Keeping the lights on

Amidst reports of our increasingly threadbare safety cushion between supply and demand of energy, James Porter, Sales Director at Remeha Commercial, examines the role of the condensing boiler in improving our energy efficiency and helping keep the lights on across the UK.

Scared of the dark? If the thought of the lights going out across the UK makes you nervous, one option is to make sure you have stocked up on candles and torches by January 11, or whenever you read this article. This, according to the National Grid, is the date when the gap between Britain’s energy needs and supply is at its very thinnest. Or, if you want to effect real change, actively avoid wasting energy in the first place. For whilst as we look to generate energy from renewable sources, it is equally important we reduce our energy usage wherever possible. Heating, which is accountable for almost half of a building’s total energy consumption, offers huge potential for efficiency savings. And when it comes to the UK’s large proportion of energy inefficient buildings, high efficiency condensing boilers top the list of practical, cost-effective retrofit solutions for immediate, substantial energy and carbon savings.

Why waste when you can save?

Improving our energy efficiency is pivotal to achieving a more sustainable future. Some 80% of UK properties currently depend on gas for heating with commercial boiler plant providing the heating for a significant percentage of our non-domestic buildings. If the boilers are inefficient, that’s a huge unnecessary waste of energy and finances. The Carbon Trust estimates that organisations stand to achieve energy and carbon savings in the region of 30 per cent simply by replacing any inefficient boilers with high efficiency condensing boilers. This is a conservative estimate: our own data points to savings as high as fifty per cent dependent on the building and the existing heating system in place. With their ultra-low NOx emissions, condensing boilers can also help create cleaner air, reducing allergies and respiratory conditions and improving health and well-being, all of which produces a more comfortable and productive working environment.

Achieving higher efficiencies

Condensing boilers are capable of achieving between 10 to 12 per cent higher efficiencies than non-condensing boilers due to their ability to recover both the sensible and latent heat from the flue gases, energy which is otherwise wasted by conventional boilers. Condensing boilers installed in a well-designed system allow us to use energy more effectively and more efficiently. On a national level, this helps us protect our energy security; for individual businesses and organisations, the relatively low initial investment of condensing boilers combined with lower gas prices offers a fast track to more affordable energy costs.

Smart system design is, of course, crucial to achieving the higher efficiencies. For continuous condensing to take place, the boiler return water must be at or below the dew point of the flue gases, which occurs around 54°C. On older heating systems sized on higher flow and return temperatures (typically 82/71°C), design where possible to promote lower return temperatures or add the appropriate weather compensated controls to maximise continuous condensing and ensure efficient use of the energy input.

Alternatively, perhaps the simplest means of achieving continuous condensing on older heating systems is to install a full-time condensing boiler that, by incorporating passive flue gas heat recovery technology, can recover any waste energy and transfer it back through a Plate Heat Exchanger (PHE) for cold water preheat.
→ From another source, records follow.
-- ==== Sys2Proof/Machine/Dispatch.lean ====
section
/-! DEFINITION. The dispatch: one arm per operation, each one direct call of its meaning. -/

namespace Sys2Proof.Machine

def exec (i : Instr) (s : State) : Host.Outcome State Fault Refusal :=
  match i with
  | .config a => Sys2Proof.Machine.execConfig a s
  | .control a => Sys2Proof.Machine.execControl a s
  | .controlLow a => Sys2Proof.Machine.execControlLow a s
  | .controlHigh a => Sys2Proof.Machine.execControlHigh a s
  | .clearOnEvent a => Sys2Proof.Machine.execClearOnEvent a s
  | .clearOnEventLow a => Sys2Proof.Machine.execClearOnEventLow a s
  | .clearOnEventHigh a => Sys2Proof.Machine.execClearOnEventHigh a s
  | .haltOnEvent a => Sys2Proof.Machine.execHaltOnEvent a s
  | .haltOnEventLow a => Sys2Proof.Machine.execHaltOnEventLow a s
  | .haltOnEventHigh a => Sys2Proof.Machine.execHaltOnEventHigh a s
  | .stopOnEvent a => Sys2Proof.Machine.execStopOnEvent a s
  | .stopOnEventLow a => Sys2Proof.Machine.execStopOnEventLow a s
  | .stopOnEventHigh a => Sys2Proof.Machine.execStopOnEventHigh a s
  | .startOnEvent a => Sys2Proof.Machine.execStartOnEvent a s
  | .startOnEventLow a => Sys2Proof.Machine.execStartOnEventLow a s
  | .startOnEventHigh a => Sys2Proof.Machine.execStartOnEventHigh a s
  | .count a => Sys2Proof.Machine.execCount a s
  | .countLow a => Sys2Proof.Machine.execCountLow a s
  | .countHigh a => Sys2Proof.Machine.execCountHigh a s
  | .state a => Sys2Proof.Machine.execState a s
  | .stateLow a => Sys2Proof.Machine.execStateLow a s
  | .stateHigh a => Sys2Proof.Machine.execStateHigh a s
  | .input => Sys2Proof.Machine.execInput s
  | .registerMode a => Sys2Proof.Machine.execRegisterMode a s
  | .registerModeLow a => Sys2Proof.Machine.execRegisterModeLow a s
  | .registerModeHigh a => Sys2Proof.Machine.execRegisterModeHigh a s
  | .output a => Sys2Proof.Machine.execOutput a s
  | .outputDirectionControl a => Sys2Proof.Machine.execOutputDirectionControl a s
  | .conflictResolution a => Sys2Proof.Machine.execConflictResolution a s
  | .dmaRequest0 a => Sys2Proof.Machine.execDmaRequest0 a s
  | .dmaRequest1 a => Sys2Proof.Machine.execDmaRequest1 a s
  | .interruptOnEvent a => Sys2Proof.Machine.execInterruptOnEvent a s
  | .eventOccurred a => Sys2Proof.Machine.execEventOccurred a s
  | .interruptOnConflict a => Sys2Proof.Machine.execInterruptOnConflict a s
  | .conflictOccurred a => Sys2Proof.Machine.execConflictOccurred a s
  | .matchCapture slot a => Sys2Proof.Machine.execMatchCapture slot a s
  | .matchCaptureLow slot a => Sys2Proof.Machine.execMatchCaptureLow slot a s
  | .matchCaptureHigh slot a => Sys2Proof.Machine.execMatchCaptureHigh slot a s
  | .matchAliasLow slot a => Sys2Proof.Machine.execMatchAliasLow slot a s
  | .matchAliasHigh slot a => Sys2Proof.Machine.execMatchAliasHigh slot a s
  | .captureControl slot a => Sys2Proof.Machine.execCaptureControl slot a s
  | .captureControlLow slot a => Sys2Proof.Machine.execCaptureControlLow slot a s
  | .captureControlHigh slot a => Sys2Proof.Machine.execCaptureControlHigh slot a s
  | .captureControlAliasLow slot a => Sys2Proof.Machine.execCaptureControlAliasLow slot a s
  | .captureControlAliasHigh slot a => Sys2Proof.Machine.execCaptureControlAliasHigh slot a s
  | .eventEnabledInState slot a => Sys2Proof.Machine.execEventEnabledInState slot a s
  | .eventControl slot a => Sys2Proof.Machine.execEventControl slot a s
  | .outputOnEventSet slot a => Sys2Proof.Machine.execOutputOnEventSet slot a s
  | .outputOnEventClear slot a => Sys2Proof.Machine.execOutputOnEventClear slot a s
  | .verify => Sys2Proof.Machine.execVerify s
  | .checkOffset name documented => Sys2Proof.Machine.execCheckOffset name documented s
  | .checkSize documented => Sys2Proof.Machine.execCheckSize documented s
  | .checkStride name declared => Sys2Proof.Machine.execCheckStride name declared s
  | .bind base => Sys2Proof.Machine.execBind base s
  | .fieldRd reg off width => Sys2Proof.Machine.execFieldRd reg off width s
  | .fieldWr reg off width f => Sys2Proof.Machine.execFieldWr reg off width f s
  | .slotAddr arr index sel => Sys2Proof.Machine.execSlotAddr arr index sel s
  | .sctEval d => Sys2Proof.Machine.execSctEval d s
  | .configureEvent slot fields gate => Sys2Proof.Machine.execConfigureEvent slot fields gate s

end Sys2Proof.Machine
end

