-- ==== Sys2Proof/Laws/Params.lean ====
section
/-! SUPPORT. What legal parameters (spec/00_scope.md R8, spec/30_encoding.md R110) give. -/

namespace Sys2Proof.Machine

/-- A legal control layout: disjoint fields of the widths of R116. -/
theorem legal_ctrl {p : Params} (h : p.legal = true) :
    fieldsLegal 16 p.ctrlLayout.fields = true ∧ p.ctrlLayout.fields.map SubField.width = [1, 1, 1, 1, 1, 8] := by
  unfold Params.legal at h
  simp only [Bool.and_eq_true, decide_eq_true_eq] at h
  tauto

/-- `clear_counter` is one of the fields. -/
theorem clear_in_fields {p : Params} (h : p.legal = true) :
    (fieldsMask 16 p.ctrlLayout.fields).getLsbD p.ctrlLayout.clearCounter.off = true := by
  obtain ⟨h1, h2⟩ := legal_ctrl h
  simp only [CtrlLayout.fields, List.map_cons, List.map_nil, List.cons.injEq, and_true] at h2
  simp only [CtrlLayout.fields, fieldsLegal, Bool.and_eq_true, decide_eq_true_eq] at h1
  rw [fieldsMask_getLsbD]
  simp only [CtrlLayout.fields, List.any_cons, Bool.and_eq_true, Bool.or_eq_true, decide_eq_true_eq]
  omega

/-- Masking off the reserved bits does not move `clear_counter`. -/
theorem flag_and_fields {p : Params} (h : p.legal = true) (x : HalfWord) :
    fieldFlag p.ctrlLayout.clearCounter (x &&& fieldsMask 16 p.ctrlLayout.fields) = fieldFlag p.ctrlLayout.clearCounter x := by
  unfold fieldFlag
  rw [BitVec.getLsbD_and, clear_in_fields h, Bool.and_true]

end Sys2Proof.Machine
end

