/-- Neither half of `count` is drawn with both halted (R176). -/
theorem bothHalted.count_shown {s : State} (h : bothHalted s) : halvesMask s.runs = 0 := by
  have stands : ∀ k, s.runs k = false := not_runs_of_halted (h.all _)
  simp [halvesMask, stands]

/-- `count` and `state` store every bit while both halves are halted, and keep them halted. -/
theorem storesNamed_counter {r : Reg} (h : r = .count ∨ r = .state) (named : Params → Word) : StoresNamed bothHalted named r := by
  intro s ks v hs
  refine ⟨store r v s.silent, ?_, ?_, ?_⟩
  · rw [commit_counter h, storeHalted_of_halted (s := s.silent) (hs.all ks)]
  · rcases h with rfl | rfl <;> exact hs
  · rw [store_regs, get_set_same _ _ _ (by rcases h with rfl | rfl <;> simp)]

/-- The split-register law of `count` (R176). -/
theorem splitLaw_count {half : Access16 → Instr} {k : Half} (hh : ∀ s a, exec (half a) s = transact16 .count k a s) :
    SplitLaw bothHalted allBits .count half k := by
  refine splitLaw_of (fun _ _ => rfl) hh (storesNamed_counter (.inl rfl) _) (fun p => by simp [reservedBits]) (fun s hs i h => ?_)
  rw [shownBits, drawnBits, deviceBits, hs.count_shown]
  simpa [reservedBits, zeroBits, allBits] using h

/-- The split-register law of `state` on the bits of the two state ids (R177). -/
theorem splitLaw_state {half : Access16 → Instr} {k : Half} (hh : ∀ s a, exec (half a) s = transact16 .state k a s) :
    SplitLaw bothHalted (fun _ => 0x001F001F) .state half k := by
  refine splitLaw_of (fun _ _ => rfl) hh (storesNamed_counter (.inr rfl) _) (fun p => by simp [reservedBits, outsideStates])
    (fun s _ i h => ?_)
  have shown : shownBits s .state = 0x001F001F := by
    simp [shownBits, drawnBits, reservedBits, deviceBits, zeroBits, outsideStates]
  rwa [shown]

/-- `control` stores its steady bits (R116, R171). -/
theorem storesNamed_control : StoresNamed always (fun p => inBothHalves (steadyControl p)) .control := by
  intro s ks v _
  refine ⟨writeControl ks v s.silent, rfl, trivial, word_ext_halves _ _ fun j => ?_⟩
  have apart : fieldMask 16 s.params.ctrlLayout.clearCounter &&& steadyControl s.params = 0 := by
    unfold steadyControl
    ext i hi
    simp +contextual
  rw [halfOf_and, halfOf_and, halfOf_inBothHalves, writeControl_half]
  split
  · exact and_not_and apart
  · rfl

/-- The split-register law of `control` on its steady bits (R116, R171). -/
theorem splitLaw_control {half : Access16 → Instr} {k : Half} (hh : ∀ s a, exec (half a) s = transact16 .control k a s) :
    SplitLaw always (fun p => inBothHalves (steadyControl p)) .control half k := by
  refine splitLaw_of (fun _ _ => rfl) hh storesNamed_control (fun p => word_ext_halves _ _ fun j => ?_) (fun s _ i h => ?_)
  · rw [halfOf_and, halfOf_zero, halfOf_inBothHalves, reservedBits, halfOf_inBothHalves, steadyControl]
    ext i hi
    simp +contextual
  · rwa [eq_inBothHalves (halfOf_shownBits_control s)]

/-- The split-register law of the plain split registers (R172 to R175, R179). -/
theorem splitLaw_plain {word : Access32 → Instr} {half : Access16 → Instr} {r : Reg} {k : Half}
    (hw : ∀ s a, exec (word a) s = transact32 r a s) (hh : ∀ s a, exec (half a) s = transact16 r k a s)
    (hm : r ∈ [Reg.clearOnEvent, .haltOnEvent, .stopOnEvent, .startOnEvent, .registerMode]) :
    SplitLaw always allBits word half k := by
  simp only [List.mem_cons, List.not_mem_nil, or_false] at hm
  rcases hm with rfl | rfl | rfl | rfl | rfl <;>
    exact splitLaw_owned hw hh (fun _ _ => rfl) (fun _ _ _ => trivial) (by simp) (by simp) fun _ => rfl

/-- The split-register law of a match slot in match mode, through either address of its halves (R211, R212). -/
theorem splitLaw_matchCapture {half : Access16 → Instr} {i : Slot} {k : Half}
    (hh : ∀ s a, exec (half a) s = transact16 (.matchCapture i) k a s) :
    SplitLaw inMatchMode allBits (.matchCapture i) half k :=
  splitLaw_owned (fun _ _ => rfl) hh (fun _ hm => decide_eq_true hm) (fun _ _ hm => hm) (by simp) (by simp) fun _ => rfl

/-- The split-register law of a capture control word, through either address of its halves (R213, R214). -/
theorem splitLaw_captureControl {half : Access16 → Instr} {i : Slot} {k : Half}
    (hh : ∀ s a, exec (half a) s = transact16 (.captureControl i) k a s) :
    SplitLaw always allBits (.captureControl i) half k :=
  splitLaw_owned (fun _ _ => rfl) hh (fun _ _ => rfl) (fun _ _ _ => trivial) (by simp) (by simp) fun _ => rfl

/-- Settles O40: each word stores its named bits, and a read after the two writes shows them. -/
theorem splitRegisterLaw : Obligations.SplitRegisterLaw := by
  refine ⟨?_, ?_, ?_, ?_, ?_, ?_, ?_, ?_, ?_, ?_, ?_, ?_, ?_, ?_, ?_, ?_, fun i => ⟨?_, ?_, ?_, ?_, ?_, ?_, ?_, ?_⟩⟩
  iterate 2 exact splitLaw_control fun _ _ => rfl
  iterate 10 exact splitLaw_plain (fun _ _ => rfl) (fun _ _ => rfl) (by simp)
  iterate 2 exact splitLaw_count fun _ _ => rfl
  iterate 2 exact splitLaw_state fun _ _ => rfl
  iterate 4 exact splitLaw_matchCapture fun _ _ => rfl
  iterate 4 exact splitLaw_captureControl fun _ _ => rfl

/-! ## Sub-fields: the read, and the field of what it returned -/

/-- What a transaction on a part of a word shows of the word (R140, R142). -/
def Part.result : Part → Word → Result
  | .whole, v => .word v
  | .half k, v => .half (halfOf k v)
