/-- The dirty words of a cached line go to its home, poison with them, and the line is clean and leaves the FIFO
(R240, R242, R246). -/
def State.writeBackLine (s : State) (c ln : Nat) : State :=
  match (s.core c).line ln with
  | none => s
  | some l =>
    if l.dirty = 0 then s
    else
      let s := (s.homeWords ln l.data l.dirty).setPoison ln (l.dirty &&& l.poison) true
      let s := s.forcedPkt c (128 * ln) { ty := 1, kind := 1, len := 128 }
      s.updCore c (fun k => { k.setLine ln (some { l with dirty := 0 }) with dfifo := k.dfifo.filter (· ≠ 2 * ln) })

/-- A line leaves the L1: its dirty words are written back first (R240). -/
def State.evictLine (s : State) (c ln : Nat) : State :=
  (s.writeBackLine c ln).updCore c (fun k => k.setLine ln none)

/-- Every line of a block leaves the L1. -/
def State.evictBlk (s : State) (c b : Nat) : State :=
  ((blkLines b).foldl (fun s ln =>
    match (s.core c).line ln with
    | some l => if l.blk = b then s.evictLine c ln else s
    | none => s) s).updCore c (fun k => { k with blkUse := k.blkUse.filter (· ≠ b) })

/-- The words of a line that hold no store of the core are invalid: a load of them after an acquire fetches anew (R261). -/
def L1Line.onlyDirty (l : L1Line) : L1Line := { l with valid := l.dirty, poison := l.poison &&& l.dirty }

/-- A line that is invalid. Its place stays part of a block of more than one line (R238). -/
def L1Line.dropped (l : L1Line) : Option L1Line :=
  if blkLen l.blk ≤ 1 then none else some { l with valid := 0, dirty := 0, poison := 0 }
def Core.dropLine (k : Core) (ln : Nat) : Core :=
  match k.line ln with
  | none => k
  | some l => k.setLine ln l.dropped

/-- The lines that `p` names are invalid. -/
def Core.dropLines (k : Core) (p : Nat → L1Line → Bool) : Core :=
  { k with l1 := k.l1.filterMap (fun e =>
    match e.2 with
    | some l => if p e.1 l then l.dropped.map (fun d => (e.1, some d)) else some e
    | none => some e) }

/-- The block whose line a way of the set of line `ln` holds (R238: the set is bits 14:7 of the physical address). -/
def Core.wayHolds (k : Core) (ln w : Nat) : Option Nat :=
  k.l1.findSome? (fun e =>
    match e.2 with
    | some l => if e.1 % 256 = ln % 256 ∧ l.way = w then some l.blk else none
    | none => none)

/-- A way holds no line of another block in the sets of block `b`. -/
def Core.wayFree (k : Core) (b w : Nat) : Bool :=
  (blkLines b).all (fun ln => match k.wayHolds ln w with
    | some o => o = b
    | none => true)

/-- Ways that hold blocks: ways 10 and 11 are the pen of a task whose launch declares sets (R239). -/
def Core.ways (k : Core) : Nat :=
  match k.task with
  | some t => if t.sets = [] then 12 else 10
  | none => 12

/-- The other blocks in a way of the sets of block `b` leave it. -/
def State.clearWay (s : State) (c b w : Nat) : State :=
  (blkLines b).foldl (fun (s : State) ln =>
    match (s.core c).wayHolds ln w with
    | some o => if o = b then s else s.evictBlk c o
    | none => s) s

/-- A way for the lines of a block, which lie in the same way of consecutive sets (R238): a free one, else one whose blocks are
evicted; which one is not architectural (R240, log 12). -/
def State.makeRoom (s : State) (c b : Nat) : State × Nat :=
  match (List.range (s.core c).ways).find? ((s.core c).wayFree b) with
  | some w => (s, w)
  | none =>
    let w := (Config.freeVictim s.free).toNat % (s.core c).ways
    (({ s with free := s.free + 1 } : State).clearWay c b w, w)

/-- The blocks in the pen's ways leave them: a task whose launch declares sets starts (R239). -/
def State.clearPenWays (s : State) (c : Nat) : State :=
  (s.core c).l1.foldl (fun (s : State) e =>
    match (s.core c).line e.1 with
    | some l => if (s.core c).ways ≤ l.way then s.evictBlk c l.blk else s
    | none => s) s
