/-- A command of the copy engine in its new state; one whose lines are all complete can retire. -/
def Core.putCopy (k : Core) (w : Copy) : Core :=
  let k := ({ k with cpe := { k.cpe with work := k.cpe.work.map (fun u => if u.ent.seq = w.ent.seq then w else u) } } : Core).copyDone w
  if w.formed < w.total ∨ w.out ≠ [] then k else k.dropUsed

/-- A line of a command is performed: what it writes, and what failed (R318). -/
def State.lineDone (s : State) (c : Nat) (w : Copy) (m : Nat) (sf df : Option (BitVec 5 × Word)) (ts : Word) : State :=
  s.updCore c (fun k => k.putCopy { w with
    out := w.out.filter (· ≠ m), fail := firstFail (firstFail w.fail m sf) m df, ts := maxW w.ts ts })

/-- A line leaves for another package, once (R312); one that is uncorrectable leaves as poison (R318, log 26). -/
def State.sendCopyLine (s : State) (c : Nat) (w : Copy) (m : Nat) (l : Line) (sf : Option (BitVec 5 × Word)) : State :=
  if w.sent.any (fun e => e.1 = m) then s
  else match (copySides w.ent m).2 with
    | .glob va => match s.translate c va .write w.ent.atU with
      | .ok (.remote pkg off) =>
        let mark := if sf.isSome then 2 ^ 44 else 0
        let ty := if isCpred w.ent.ins then 3 else 1
        let arg := if isCpred w.ent.ins then wnat (spadOpt w.ent.va) else BitVec.allOnes 64
        (s.sendReq c w.ent.ctx w.ent.slk w.ent.ske { ty := ty, kind := 5, unit := 1, seq := w.ent.seq.toNat, noted := w.noted
                                                     addr := va, arg0 := arg, arg1 := arg }
          w.ent.lvl pkg off (lineDwords l) mark).updCore c (fun k =>
          k.putCopy { w with sent := w.sent ++ [(m, s.cc)], fail := firstFail w.fail m sf })
      | _ => s
    | _ => s

/-- Lines of the row of line m that have been read (R313). -/
def Copy.rowRead (w : Copy) (m : Nat) : Bool :=
  (w.got.filter (fun g => g.1 / rowLen w.ent.tab = m / rowLen w.ent.tab)).length = rowLen w.ent.tab

/-- The line that is taken on: of a row that has been read in part, one that has not been read (R313). -/
def Copy.nextOf (w : Copy) (m : Nat) : Nat :=
  if isRowCopy w.ent ∧ isInnerCopy w.ent = false ∧ w.held = [] ∧ (w.got.any (fun g => g.1 = m)) ∧ w.rowRead m = false then
    (w.out.find? (fun n => ! w.got.any (fun g => g.1 = n))).getD m
  else m

/-- The window line of a copy's line in the scratchpad that has become invalid again since the command started: it must be filled (R234). -/
def Core.sideNeed (k : Core) (x : Side) : Option (Nat × Nat) :=
  match x with
  | .spad a => k.firstNeed (spadLines a 128)
  | _ => none

/-- A line of a copy waits for its window line: the core freezes for it, unless it is frozen already (R234, R312, R345); a translation that
fails fails the line. -/
def State.sideWait (s : State) (c : Nat) (w : Copy) (m wi i : Nat) : State :=
  if (s.core c).frozen.isSome then s
  else match s.translate c (winVa ((s.core c).window wi) i) .read w.ent.atU with
    | .bad cz => s.lineDone c w m (some (cz, winVa ((s.core c).window wi) i)) none 0
    | .ok _ => s.freezeOwn c 0 w.ent wi i

/-- Nothing is written of a line whose source is lost, or that a reduction cannot read (R318). -/
def noWrite (ent : Entry) (sf : Option (BitVec 5 × Word)) : Bool := lostSource sf || (sf.isSome && isCpred ent.ins)

/-- A line with its source read: it is written, or leaves for another package. A line that fails is no line moved (R368). -/
def State.putLine (s : State) (c : Nat) (w : Copy) (m : Nat) (l : Line) (sf : Option (BitVec 5 × Word)) (rep : Reply) : State :=
  match (if noWrite w.ent sf then .done s 0 none else s.dstLine c w.ent m l sf.isSome rep) with
  | .none => s.sendCopyLine c w m l sf
  | .done s' ts df =>
    ((s'.lineDone c w m sf df ts).lineNote c w.ent m rep).count c w.ent.ctx 4 (if sf.isNone && df.isNone then 1 else 0)

/-- The row of a gather or a scatter is read whole before it is written (R313): a line that is read is kept until then. -/
def State.rowLine (s : State) (c : Nat) (w : Copy) (m : Nat) (rep : Reply) : State :=
  match w.got.find? (fun g => g.1 = m) with
  | some (_, l, bad) =>
    if w.rowRead m then s.putLine c w m l (if bad then some (Cause.ecc, 0) else none) rep else s
  | none => match s.srcLine c w m rep with
    | .none => s
    | .data l sf =>
      if lostSource sf then s.lineDone c { w with got := w.got ++ [(m, l, false)] } m sf none 0
      else s.updCore c (fun k => k.putCopy { w with got := w.got ++ [(m, l, sf.isSome)], fail := firstFail w.fail m sf })

/-- A line whose hinted home failed is sent once more (R381): a read at once, a write with its data. -/
def State.lineAgain (s : State) (c : Nat) (w : Copy) (m : Nat) : State :=
  match (copySides w.ent m).1 with
  | .glob _ =>
    (s.copyPkt c w m 1).updCore c (fun k => k.putCopy { w with sent := w.sent.filter (fun e => e.1 ≠ m) ++ [(m, s.cc)] })
  | _ => match s.srcLine c w m .home with
    | .data l sf => s.sendCopyLine c { w with sent := w.sent.filter (fun e => e.1 ≠ m) } m l sf
    | .none => s

/-- A line of a copy is performed, or waits (R311 to R313, R318); `rep` brings what another package answered. -/
def State.copyLine (s : State) (c : Nat) (w : Copy) (m : Nat) (rep : Reply) : State :=
  match s.lineRetry c w.ent m rep with
  | some s' => s'.lineAgain c w m
  | none =>
    let k := s.core c
    let late := k.wounded || k.cpe.q.fl.any (fun f => f.ent.seq = w.ent.seq && f.cause.isSome)
    match (if late ∨ rep ≠ .home then none else (k.sideNeed (copySides w.ent m).1).or (k.sideNeed (copySides w.ent m).2)) with
    | some (wi, i) => s.sideWait c w m wi i
    | none =>
      if isRowCopy w.ent ∧ isInnerCopy w.ent = false ∧ w.held = [] then s.rowLine c w m rep
      else match s.srcLine c w m rep with
        | .none => s
        | .data l sf => s.putLine c w m l sf rep

/-- `COPY_LINE_COMPLETE` (R311 to R313, R318): the n-th line on its way is performed; `rep` brings what another package
answered. A write-back that it forces has the class of the copy, or of
its window lines (R302). -/
def execCopyLineComplete (core n : Nat) (rep : Reply) (s : State) : Out :=
  match pickLine (s.core core).cpe.work n with
  | none => .next s
  | some (w, m) =>
    let (k, e) := if writesGlobal w.ent then (w.ent.slk, w.ent.ske) else (w.ent.cslk, w.ent.cske)
    .next (s.under core w.ent.ctx k e (fun s => s.copyLine core w (if rep = .home then w.nextOf m else m) rep))

/-- A line whose request has left is not answered. -/
def Copy.awaits (w : Copy) (m : Nat) : Bool :=
  w.out.contains m && (match (copySides w.ent m).1 with
    | .glob _ => ! w.got.any (fun g => g.1 = m)
    | _ => true)

/-- The first line of a core's copies that has waited `lim` cc for another package's answer (R382). -/
def State.lateLine (s : State) (c lim : Nat) : Option (Copy × Nat) :=
  (s.core c).cpe.work.findSome? (fun w =>
    (w.sent.find? (fun e => w.awaits e.1 && e.2 + lim ≤ s.cc)).map (fun e => (w, e.1)))

/-! ### Held copies (R282, R283, R286) -/

/-- A held copy goes on as a started command, with the lines that it has read as its source: its lines are written at their homes, those of
this package at once, and it retires in queue order (R282). -/
def State.performHeld (s : State) (c : Nat) (h : HeldCopy) : State :=
  let n := h.lines.length
  let w : Copy := { ent := h.ent, total := n, formed := n, out := List.range n, held := h.lines }
  let s := s.updCore c (fun k => { k with cpe := { k.cpe with work := k.cpe.work ++ [w] } })
  (List.range n).foldl (fun (s : State) m =>
    match (s.core c).cpe.work.find? (fun u => u.ent.seq = h.ent.seq) with
    | none => s
    | some w =>
      let s := if m % 8 = 0 then s.copyPkt c w m (min 8 (n - m)) else s
      match s.srcLine c w m .home with
      | .none => s
      | .data l sf => s.putLine c w m l sf .home) s

/-- Every held copy of a core writes, in order, and stands before what has started after it. -/
def State.performHold (s : State) (c : Nat) : State :=
  let hs := (s.core c).hold
  let s := s.updCore c (fun k => { k with hold := [] }.updQ 0 (fun q => { q with fl := hs.map (fun (h : HeldCopy) => copyFlight h.ent) ++ q.fl }))
  hs.foldl (fun (s : State) h => s.performHeld c h) s

/-! ### What an engine queue waits for (R116, R118, R280, R317) -/

/-- The head of a queue waits for a bounded thing: the KIND and NAME of R118. -/
def State.headWait (s : State) (c e : Nat) : Option (Nat × Nat) :=
  let k := s.core c
  let q := k.q e
  match k.retirable e with
  | some f =>
    match k.signalFull e f.ent with
    | some n => some (0, n % 12)
    | none => none
  | none =>
    if k.mayStart e = false then none
    else
      match q.q with
      | [] => none
      | ent :: _ =>
        match emptyWait k (engWaitFifos ent.tk e) with
        | some n => some (0, n - 12)
        | none =>
          match k.guardOf ent, ent.guard with
          | .wait, some (n, _) => some (8, n)
          | .run, _ =>
            match (if e = 0 then k.cpeHead else none) with
            | none => none
            | some ent => match s.cpeNeed c ent with
              | some (.lot _ _ i) => some (10, i)
              | some .token => some (11, 0)
              | some (.oq q) => some (12, q)
              | _ => none
          | _, _ => none

end Sys2Proof.Machine
end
This enables full-time condensing boilers to operate at 100 per cent efficiency regardless of flow and return temperatures or boiler load.

Maximising savings

Consider also installing multiple boilers in cascade operation and adding a sequential control. Operating multiple boilers in sequence facilitates wider output modulation, allowing the boilers to match more accurately the heat demand of the building. The boilers therefore operate more efficiently and for longer, resulting in maintenance and operational cost savings.

Plant rooms come in all shapes and sizes and their irregular features can present a challenge when it comes to system design – which can in turn have an impact on the budget. Well-designed cascade systems offer contractors a number of design installation options to accommodate these restrictions.  A more recent innovation is the bespoke rig system service introduced by enlightened manufacturers to support consultants in overcoming plant room limitations and tight deadlines. These rigs are designed and manufactured to meet the exact requirements of each individual project so that they can be installed in a fraction of the time. This solution is particularly beneficial for organisations restricted to a small window of time in which to carry out refurbishment projects.

Heating for the future

Whether the sole provider of heat or installed as a backup alongside renewable energy technologies such as gas absorption heat pumps and Combined Heat and Power (CHP) units, condensing boilers offer a practical, affordable, flexible solution to cleaner, energy-efficient heating today and tomorrow.

The government has identified gas as an important source in our future energy mix. Condensing technology allows us to use this clean burning fuel more effectively and sparingly to achieve lower greenhouse gas emissions, significant energy and cost savings, and improved energy security. As pioneers of condensing technology, we at Remeha Commercial look forward to working alongside consultants and contractors to support organisations with reliable, cost-effective, energy-efficient solutions that will play their part in keeping the lights on this winter.